▸ Task goal
Look below for the line that has "Store.get none t.isl.rx c". Set down the lines from there through the line that has "(∀ a r, i.cfg.bind", exactly as written.

Saved data entries
-- ==== Sys2Proof/Machine/Step.lean ====
section
/-! DEFINITION. One step of the device: the command at the front of the queue, or, with none waiting, one cycle of device time. -/
namespace Sys2Proof.Machine

/-- What the device does with no command waiting: one cycle of TIM's clock while TIM is powered and out of reset and its tree runs: a clock mux that waits stops the tree (R338, R392; DESIGN CHOICE, log entry 3). Cascade frames that wait for a port leave once they may (R349). -/
def State.idle (s : State) : State :=
  if s.domUp (blockDom 0x80110000) && s.dev != .reset && !s.pwr.muxFast then
    let t := { s with now := s.timCycle.now, tim := s.timCycle.tim, bus := .none, outs := [] }
    { t with cas := t.casPump.cas, outs := t.casPump.outs }
  else { s with bus := .none, outs := [] }

/-- One step. -/
def step (s : State) : Host.Outcome State Fault Refusal :=
  match s.pending with
  | [] => .next s.idle
  | c :: r => exec c { s with pending := r }

/-- The state with the command that a word spells at the front of its queue; unchanged where it spells none. -/
def State.withFetchWord (s : State) (nbits w : Nat) : State :=
  match Sys2Proof.decodeTableWord nbits w with
  | some c => { s with pending := c :: s.pending }
  | none => s

end Sys2Proof.Machine
end

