/-- A connection whose watchdog has run out latches, and its SAF_CONN bit is set; a clock deviation above 2 percent is ISL_FAULT 3; at the STO instant of an SS1 the axis loses torque, an elapsed timer shows in the vector under way, and a brake that has not followed latches and takes the torque. The island starts in ACTIVE with the CRC of its section where the section and the self-test pass, in CONFIG_ERR 6 without a good section, in ISL_FAULT 4 where the self-test fails and in ISL_FAULT 5 where an ECC error lasts, as a periodic self-test does in ACTIVE; a transient one is counted. ACK, RESTART and NSREQ are written with GO and ignored while GO reads 1; the next cycle start answers them: ACK and NSREQ with RESULT 0; RESTART resets PD1 from CONFIG_ERR or ISL_FAULT, recorded as SAFETY, and is refused with 2 otherwise. -/
def Obligations.IslandDecisionsAndMailbox : Prop :=
  ∀ (s : State) (c : Fin 64) (ppm : Int) (arg : BitVec 8),
    let i := s.isl
    let onlyIsl (t : State) (fs : List Fld) : Prop := FldsBut s t fs ∧ t = { s with isl := t.isl, flds := t.flds, bus := t.bus, outs := t.outs }
    let faulted (t : State) (code : Nat) : Prop := t.islSt = 4 ∧ t.get R.SAF_STAT_ISL_CODE = code ∧ t.get R.STP_SAFE_OFF0_SAFE_OFF = 2 ^ 32 - 1 ∧ t.get R.STP_SAFE_OFF1_SAFE_OFF = 2 ^ 16 - 1 ∧
      (∀ k, t.isl.stage k = Stg.init) ∧ t.isl.vec = none ∧ t.mem = s.mem
    let answered (t : State) (r : Nat) : Prop := t.get R.SAF_RESP_RESULT = r ∧ t.flag R.SAF_CMD_GO = false ∧ t.get R.SAF_RESP_CYCLE = t.get R.SAF_CYCLE_COUNT % 2 ^ R.SAF_RESP_CYCLE.w
    let copies := [R.SAF_CYCLE_COUNT, R.SAF_SI_SI, R.SAF_SO_ON, R.SAF_SO_FB, R.SAF_KO_ON, R.SAF_KO_KF, R.SAF_OUTFLT_SO, R.SAF_OUTFLT_KO, R.SAF_VIOL0_VIOL, R.SAF_VIOL1_VIOL, R.SAF_STAT_FORCED_OFF, R.SAF_STAT_SHADOW]
    let respFlds := [R.SAF_RESP_RESULT, R.SAF_CMD_GO, R.SAF_RESP_CYCLE] ++ copies
    let given (t : State) (op v : Nat) : Prop := t.get R.SAF_CMD_OP = op ∧ t.get R.SAF_CMD_ARG = v ∧ t.flag R.SAF_CMD_GO = true ∧ OnlyFlds s t [R.SAF_CMD_OP, R.SAF_CMD_ARG, R.SAF_CMD_GO]
    let cycles (t : State) : Prop := t.mem = s.mem ∧ t = { s with isl := t.isl, axes := t.axes, chans := t.chans, mtr := t.mtr, flds := t.flds, bus := t.bus, outs := t.outs }
    let wd := if c.val < 32 then R.SAF_CONN0_WD else R.SAF_CONN1_WD
    (∀ r, Store.get none i.rx c = some r → r.wd = 0 → r.lat = false → s.islSt = 2 → Ends (.connectionWatchdogExpire c) s (fun t =>
      Store.get none t.isl.rx c = some { r with lat := true, since := false } ∧ (∀ d, d ≠ c.val → Store.get none t.isl.rx d = Store.get none i.rx d) ∧
      t.get wd = (s.get wd ||| 2 ^ (c.val % 32)) % 2 ^ 32 ∧ t.isl = { i with rx := t.isl.rx } ∧ onlyIsl t [wd])) ∧
    (20000 < ppm.natAbs → s.islSt = 1 ∨ s.islSt = 2 → Ends (.islandClockCheck ppm) s (fun t => faulted t 3)) ∧
    (ppm.natAbs ≤ 20000 → Ends (.islandClockCheck ppm) s (fun t => Unchanged s t)) ∧
    (∀ a, i.cfg.bind (fun g => g.axisOf c) = some a → ((i.ev.conn c).ss1 = some 0 ∨ (i.ev.conn c).vss1 = some 0) → Ends (.ss1StoInstant c) s (fun t =>
      t.ax a.axis = { s.ax a.axis with sto := true } ∧ (∀ b, b ≠ a.axis → t.ax b = s.ax b) ∧ t = { s with axes := t.axes, bus := t.bus, outs := t.outs })) ∧
    (∀ g v, i.cfg = some g → i.vec = some v → Ends .logicTimerExpire s (fun t => t.isl = { i with vec := some (islEval g i.inp i.ev) } ∧ onlyIsl t [])) ∧
    (∀ a r, i.cfg.bind (fun g => g.axisOf c) = some a → Store.get none i.rx c = some r → (i.ev.conn c).sbcT = some 0 → (i.ev.conn c).brk = bit (if r.lat then 0 else r.data) 35 →
      Ends (.sbcFault c) s (fun t => (t.isl.ev.conn c).sbcF = true ∧ (t.isl.ev.conn c).tq = false ∧ (t.isl.ev.conn c).brk = false ∧ bits (t.isl.ev.conn c).data 0 2 = 0 ∧
        (t.ax a.axis).sto = true ∧ (∀ b, b ≠ a.axis → t.ax b = s.ax b) ∧ (∀ d, d ≠ c.val → t.isl.ev.conn d = i.ev.conn d) ∧
        t = { s with isl := t.isl, axes := t.axes, bus := t.bus, outs := t.outs })) ∧
    (∀ g st, s.islSt = 1 → s.dev ≠ .boot → s.domUp 1 = true → i.cfg = some g → g.ok (fun a => (s.ax a).assigned) (s.flag R.NVM_FUSE_LOCK) = true →
      (st = .pass ∨ st = .transient → Ends (.islandStart st) s (fun t => t.islSt = 2 ∧ t.isl = { Isl.init (some g) with resume := if s.shadows then 15 else 0 } ∧ t.get R.SAF_CFG_CRC_CRC = g.crc2 % 2 ^ 32 ∧
        (st = .transient → Counted s t R.SAF_DIAG_TRANS) ∧ onlyIsl t ((if st = .transient then [R.SAF_DIAG_TRANS] else []) ++ [R.SAF_STAT_STATE, R.SAF_CFG_CRC_CRC]))) ∧
      (st = .fail → Ends (.islandStart st) s (fun t => faulted t 4)) ∧ (st = .lasting → Ends (.islandStart st) s (fun t => faulted t 5))) ∧
    (∀ st, s.islSt = 1 → s.dev ≠ .boot → s.domUp 1 = true → st ≠ .lasting → (∀ g, i.cfg = some g → g.ok (fun a => (s.ax a).assigned) (s.flag R.NVM_FUSE_LOCK) = false) → Ends (.islandStart st) s (fun t =>
      t.islSt = 3 ∧ t.get R.SAF_STAT_ISL_CODE = 6 ∧ t.isl = i ∧ t.mem = s.mem)) ∧
    (s.islSt = 2 → s.domUp 1 = true → Ends (.islandStart .pass) s (fun t => Unchanged s t) ∧ Ends (.islandStart .transient) s (fun t => Counted s t R.SAF_DIAG_TRANS ∧ OnlyFlds s t [R.SAF_DIAG_TRANS]) ∧
      Ends (.islandStart .fail) s (fun t => faulted t 4) ∧ Ends (.islandStart .lasting) s (fun t => faulted t 5)) ∧
    (s.reach 0x800D0004 = true → s.flag R.SAF_CMD_GO = false →
      Ends .ack s (fun t => given t 1 0) ∧ Ends .restart s (fun t => given t 2 0) ∧ Ends (.nsreq arg) s (fun t => given t 3 arg.toNat)) ∧
    (s.reach 0x800D0004 = true → s.flag R.SAF_CMD_GO = true →
      Ends .ack s (fun t => Unchanged s t) ∧ Ends .restart s (fun t => Unchanged s t) ∧ Ends (.nsreq arg) s (fun t => Unchanged s t)) ∧
    (s.flag R.SAF_CMD_GO = true → s.islSt ≠ 0 → Ends .safetyCycleStart s (fun t =>
      (s.get R.SAF_CMD_OP = 1 → answered t 0 ∧ (s.islSt ≠ 2 → t.isl = { i with ack := false } ∧ onlyIsl t respFlds) ∧ (s.islSt = 2 → i.cfg.isSome = true → t.isl.inp.ack = true ∧ t.isl.ack = false ∧ cycles t)) ∧
      (s.get R.SAF_CMD_OP = 3 → answered t 0 ∧ t.get R.SAF_NS_NS = s.get R.SAF_CMD_ARG % 2 ^ R.SAF_NS_NS.w ∧ (s.islSt ≠ 2 → t.isl = i ∧ onlyIsl t (R.SAF_NS_NS :: respFlds)) ∧ (s.islSt = 2 → cycles t)) ∧
      (s.get R.SAF_CMD_OP = 2 → s.islSt = 3 ∨ s.islSt = 4 → answered t 0 ∧ t.islSt = 1 ∧ t.isl = Isl.init i.cfg ∧ t.flag R.PWR_RST_CAUSE_SAFETY = true ∧ Counted s t R.PWR_RST_CNT_WARM ∧ t.mem = s.mem) ∧
      (s.get R.SAF_CMD_OP = 2 → s.islSt ≠ 3 → s.islSt ≠ 4 → answered t 2 ∧ (s.islSt = 1 → t.isl = i ∧ onlyIsl t respFlds) ∧ (s.islSt = 2 → cycles t))))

▸ Reply to the exercise
      Store.get none t.isl.rx c = some { r with lat := true, since := false } ∧ (∀ d, d ≠ c.val → Store.get none t.isl.rx d = Store.get none i.rx d) ∧
      t.get wd = (s.get wd ||| 2 ^ (c.val % 32)) % 2 ^ 32 ∧ t.isl = { i with rx := t.isl.rx } ∧ onlyIsl t [wd])) ∧
    (20000 < ppm.natAbs → s.islSt = 1 ∨ s.islSt = 2 → Ends (.islandClockCheck ppm) s (fun t => faulted t 3)) ∧
    (ppm.natAbs ≤ 20000 → Ends (.islandClockCheck ppm) s (fun t => Unchanged s t)) ∧
    (∀ a, i.cfg.bind (fun g => g.axisOf c) = some a → ((i.ev.conn c).ss1 = some 0 ∨ (i.ev.conn c).vss1 = some 0) → Ends (.ss1StoInstant c) s (fun t =>
      t.ax a.axis = { s.ax a.axis with sto := true } ∧ (∀ b, b ≠ a.axis → t.ax b = s.ax b) ∧ t = { s with axes := t.axes, bus := t.bus, outs := t.outs })) ∧
    (∀ g v, i.cfg = some g → i.vec = some v → Ends .logicTimerExpire s (fun t => t.isl = { i with vec := some (islEval g i.inp i.ev) } ∧ onlyIsl t [])) ∧
    (∀ a r, i.cfg.bind (fun g => g.axisOf c) = some a → Store.get none i.rx c = some r → (i.ev.conn c).sbcT = some 0 → (i.ev.conn c).brk = bit (if r.lat then 0 else r.data) 35 →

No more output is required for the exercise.